Comment rendre les drones entièrement autonomes

Les véhicules aériens sans pilote (UAV en abrégé) ont prouvé leur utilité en tant qu'outils militaires. Mais la plupart des drones ne sont pas vraiment autonomes : ils sont commandés à distance par un contrôleur humain depuis le sol.





Pour devenir vraiment autonomes, les drones devront devenir bien meilleurs pour détecter les obstacles et réagir à temps pour éviter une collision. Cela sera particulièrement important s'ils doivent un jour opérer dans un espace commercial.

Sanjiv Singh , professeur et chercheur à l'Université Carnegie Mellon, a développé un nouveau système pour aider les drones à faire exactement cela.

Étant donné que la plupart des drones sont assez petits et légers, ils ne peuvent pas transporter les capteurs lourds et énergivores que les avions plus gros peuvent utiliser pour détecter d'autres avions. Alors Singh et étudiant Debadeepta Dey développé un algorithme qui utilise une caméra ordinaire et plusieurs logiciels pour détecter les obstacles potentiels.



Leur système de détection et d'évitement fonctionne sur un large champ de vision (jusqu'à trois milles de distance) et dans un large éventail de conditions météorologiques. Pour ce faire, il trouve des points contrastés dans une image vidéo (comme une tache sombre contre des nuages ​​blancs) et les suit pour déterminer le mouvement.

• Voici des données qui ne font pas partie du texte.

-- ==== Sys2Proof/Machine/Saltern.lean ====
section
/-! DEFINITION. The Pan and the Saltern (R117-R136): geometry, sealing, loads, write-backs. -/

namespace Sys2Proof.Machine
open Sys2Proof

/-! Geometry (R124, R126). -/

/-- The smallest `h` from `k` on, of `n` tries, with 8^h at least B. -/
def heightAux (blocks : Nat) : Nat → Nat → Nat
  | 0, k => k
  | n + 1, k => if blocks ≤ 8 ^ k then k else heightAux blocks n (k + 1)

/-- Height of the tree over B blocks. -/
def treeHeight (blocks : Nat) : Nat := heightAux blocks 11 0

/-- Nodes of a level. -/
def nodesAt (blocks k : Nat) : Nat := (blocks + 8 ^ k - 1) / 8 ^ k

/-- Nodes of the levels 1 to `k`. -/
def nodesBelow (blocks : Nat) : Nat → Nat
  | 0 => 0
  | k + 1 => nodesBelow blocks k + nodesAt blocks (k + 1)

/-- BOOK_CAP is valid (R103). -/
def capOk (blocks : Nat) : Bool := blocks % 8 == 0 && decide (8 ≤ blocks) && decide (blocks ≤ 2 ^ 30)

/-- BOOK_SALT_SIZE (R126, R144). -/
def saltSize (blocks : Nat) : Nat :=
  if capOk blocks then 256 * blocks + 128 * nodesBelow blocks (treeHeight blocks - 1) else 0

/-- Height of a book's tree. -/
def Book.height (b : Book) : Nat := treeHeight b.cap

/-- Address of a block (level 0) or a node. -/
def Book.objAddr (b : Book) (level index : Nat) : Nat :=
  if level = 0 then b.saltBase + 256 * index
  else b.saltBase + 256 * b.cap + 128 * nodesBelow b.cap (level - 1) + 128 * index

/-- Bytes of a block or a node in host memory. -/
def objSize (level : Nat) : Nat := if level = 0 then 256 else 128

/-! Records and blocks. -/

/-- The 64 bytes of a record (R108). -/
def Tally.bytes (t : Tally) : Bytes :=
  imageBytes t.value ++ imageBytes t.floor ++ imageBytes t.ceiling ++ leBytes 8 t.tid ++ leBytes 6 t.version ++
    leBytes 2 t.attr.toNat

/-- The record held in 64 bytes. -/
def tallyAt (b : Bytes) (o : Nat) : Tally :=
  { value := imageAt b o, floor := imageAt b (o + 16), ceiling := imageAt b (o + 32), tid := fieldAt b (o + 48) 8,
    version := fieldAt b (o + 56) 6, attr := BitVec.ofNat 16 (fieldAt b (o + 62) 2) }

/-- The plaintext of a block. -/
def PanBlock.bytes (b : PanBlock) : Bytes := (b.recs.map Tally.bytes).flatten

/-- The four records of a plaintext. -/
def recsOf (d : Bytes) : List Tally := [tallyAt d 0, tallyAt d 64, tallyAt d 128, tallyAt d 192]

/-- The 128 bytes of a node (R125). -/
def nodeBytes (ver : List Nat) (mac : List Bytes) : Bytes := (ver.map (leBytes 8)).flatten ++ mac.flatten

def nodeVers (d : Bytes) : List Nat := (List.range 8).map (fun e => fieldAt d (8 * e) 8)
def nodeMacs (d : Bytes) : List Bytes := (List.range 8).map (fun e => bytesAt d (64 + 8 * e) 8)
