/-- Heads and LSEQ are recorded as each frame write is issued while HOLD is weak (R239, R480). -/
def State.throughBook (s : State) (book : Nat) : State :=
  if s.nv.wt then
    let n := { s.nv with bookRecs := tput Book.reset s.nv.bookRecs book (s.bookAt book).image }
    ({ s with nv := n } : State).nvPut partHeads (recBook book)
  else s

/-- The next record to be issued. -/
def Book.nextFrame (b : Book) : Option Staged := b.staged.find? (fun r => !r.issued)

/-- The trailer of a frame at a position (R196). -/
def Book.trailer (b : Book) (r : Staged) (pos : Nat) : Bytes := r.mac ++ leBytes 8 (pos / b.region) ++ zeros 8

/-- The pad marker at a position (R197). -/
def Book.padMarker (b : Book) (pos : Nat) : Bytes := (0xFF : Byte) :: zeros 7 ++ leBytes 8 (pos / b.region) ++ zeros 16

/-- A frame write is refused by the window check: the journal stalls (R201). -/
def State.journalStall (s : State) (book : Nat) : State :=
  let s := s.modBook book (fun b => { b with jStall := some s.now, wrAccess := true })
  s.plogEvent unitJournal 0x07 0 book 0xFFFF (201 - 100)

/-- The pad up to the region end has been written, and is counted (R197). -/
def Book.padded (b : Book) (r : Staged) (pad : Nat) : Book :=
  { b with jWrite := b.jWrite + pad,
           staged := b.staged.map (fun x => if x.lseq == r.lseq then { x with reserved := x.reserved - pad } else x) }

/-- The writes of a frame: a pad marker where the region end is too near, then the frame (R197). -/
def State.writeFrame (s : State) (book : Nat) (r : Staged) : State × Bool :=
  let b := s.bookAt book
  let m := masterJournal book
  let pad := b.padFrom b.jWrite (r.record.length + 32)
  let pos := b.jWrite + pad
  let p := if pad = 0 then (s, true)
    else s.hostWrite m book .frame none (b.jBase + b.jWrite % b.region) (b.padMarker b.jWrite)
  if !p.2 then p
  else
    (p.1.modBook book (fun b => b.padded r pad)).hostWrite m book .frame none (b.jBase + pos % b.region)
      (r.record ++ b.trailer r pos)

/-- The frame has been issued; a completion that waits for persistence is released when the book has left OPEN (R238). -/
def State.frameIssued (s : State) (book : Nat) (r : Staged) : State :=
  let s := s.modBook book (fun b =>
    let pos := b.jWrite + r.record.length + 32
    let staged := b.staged.map (fun x => if x.lseq == r.lseq then { x with issued := true } else x)
    ({ b with staged := staged, jWrite := pos, issued := r.lseq, frameEnds := b.frameEnds ++ [(r.lseq, pos)],
              jStall := none } : Book).settle)
  let s := s.throughBook book
  if (s.bookAt book).st == .open_ then s else s.releaseWithheld book

/-- The journal writer still works: no flush, or its drain (R557). -/
def State.writerRuns (s : State) : Bool :=
  match s.pwr.flush with | none => true | some f => f.step == .drain

/-- In write-through an issued frame takes a class-1 step of the store's controller, for its record in HEADS (R48, R239,
R480); the flush keeps no calendar. -/
def State.headsFree (s : State) : Bool := !s.nv.wt || s.pwr.flush.isSome || s.mayStep .nv 1

/-- The frame may leave, unless the writer takes a squashed step again (R35): in the grain after its commit, or for a prime lane
in the commit grain (R183, R195), into free bytes (R198). -/
def State.frameDue (s : State) (book : Nat) (r : Staged) : Bool :=
  let b := s.bookAt book
  s.writerRuns && !s.sched.taken.contains .journal && s.headsFree && (r.prime || decide (r.grain < s.now)) && s.canMaster (masterJournal book) &&
    decide (b.jWrite + r.reserved - b.freeUpTo ≤ b.region)

/-- The next frame of a book is written. -/
def State.issueFrame (s : State) (book : Nat) : State :=
  match (s.bookAt book).nextFrame with
  | none => s
  | some r =>
    if !s.frameDue book r then s
    else
      let o := s.writeFrame book r
      if o.2 then o.1.frameIssued book r else o.1.journalStall book

/-- FRAME_WRITE_ISSUE. -/
def execFrameWriteIssue (book : Nat) (s : State) : Host.Outcome State Fault Refusal :=
  .next (if (s.bookAt book).jStall.isSome then s else s.issueFrame book)

/-- FRAME_WRITE_RETRY (R201). -/
def execFrameWriteRetry (book : Nat) (s : State) : Host.Outcome State Fault Refusal :=
  .next (match (s.bookAt book).jStall with
    | none => s
    | some g => if s.now < g + pound then s else s.issueFrame book)

/-- The oldest record not yet folded goes into its head. -/
def Book.foldNext (b : Book) : Book :=
  match b.staged.find? (fun r => !r.folded) with
  | none => b
  | some r =>
    let staged := b.staged.map (fun x => if x.lseq == r.lseq then { x with folded := true } else x)
    ({ b with staged := staged, heads := foldHead b.strands b.heads r.lseq r.record } : Book).settle

/-- A digest engine folds a record: a class-1 step of it (R48, R195); the flush keeps no calendar. -/
def State.foldOn (s : State) (book : Nat) : State :=
  if s.pwr.flush.isSome then s.modBook book Book.foldNext
  else
    match (List.range digestEngines).find? (fun e => s.mayStep (.digest e) 1) with
    | none => s
    | some e => (s.modBook book Book.foldNext).takeStep (.digest e)

/-- HEAD_FOLD. -/
def execHeadFold (book : Nat) (s : State) : Host.Outcome State Fault Refusal := .next (s.foldOn book)

/-! Seals. -/

/-- The seal digest (R203). -/
def sealDigest (uid lseq no : Nat) (prev : Bytes) (heads : List Bytes) : Bytes :=
  sha256 (ascii "SKAORA-S" ++ leBytes 8 uid ++ leBytes 8 lseq ++ leBytes 8 no ++ prev ++ heads.flatten)

/-- SEAL commands of a book accepted before this boundary. -/
def State.sealWorks (s : State) (book : Nat) : List Work :=
  s.work.filter (fun w => w.slice == book && w.opcode == 0x3000 && w.activeAt 1 &&
    (match w.admitted with | some g => decide (g < s.now) | none => false))

/-- The cause of a seal due at this boundary (R202). An accepted SEAL whose book has left OPEN waits until the book is OPEN
again: the manual does not say how it ends, and the wait is the model's choice (log entry 56). -/
def State.sealCause (s : State) (book : Nat) : Option Nat :=
  let b := s.bookAt book
  if b.st != .open_ || b.sealAt == some s.now then none
  else if !(s.sealWorks book).isEmpty then some 2
  else if 4096 ≤ b.sinceSeal then some 0
  else if s.now % ounce = 0 ∧ 1 ≤ b.sinceSeal then some 1
  else none

/-- The job belongs to a seal of a book. -/
def BnJob.ofSeal (j : BnJob) (book no : Nat) : Bool := j.use == 2 && j.who == book && j.no == no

Dans la vidéo ci-dessous, le système décrit les objets en mouvement en rouge, comme un avion (distingué par la boîte verte). Il identifie également le mouvement caractéristique de la poussière - plutôt qu'un obstacle volant - sur la lentille (bleu).

Cliquez ici pour voir une version plus grande de la vidéo.



Nous avons prouvé que détecter et éviter les véhicules aériens sans pilote utilisant des capteurs passifs est une possibilité très réelle, et avec un peu plus de temps et de maturité, cela évoluera vers une technologie standard déployable, a déclaré Dey, qui a présenté les détails du système au Conférence internationale sur la robotique de terrain et de service hier.

Le système de détection et d'évitement peut repérer un petit avion biplace à huit kilomètres de distance, explique Dey. Jusqu'à présent, lui et Singh l'ont testé depuis le sol en utilisant de vrais avions. Actuellement, il produit quelques faux positifs (identifiant des bugs comme des avions, par exemple), mais les chercheurs prévoient de coupler un capteur lidar à la caméra pour l'améliorer. En faisant rebondir un faisceau laser sur l'obstacle, le lidar mesurera sa distance pour aider à déterminer s'il s'agit vraiment d'un avion sur une trajectoire de collision ou simplement d'un insecte faisant du stop.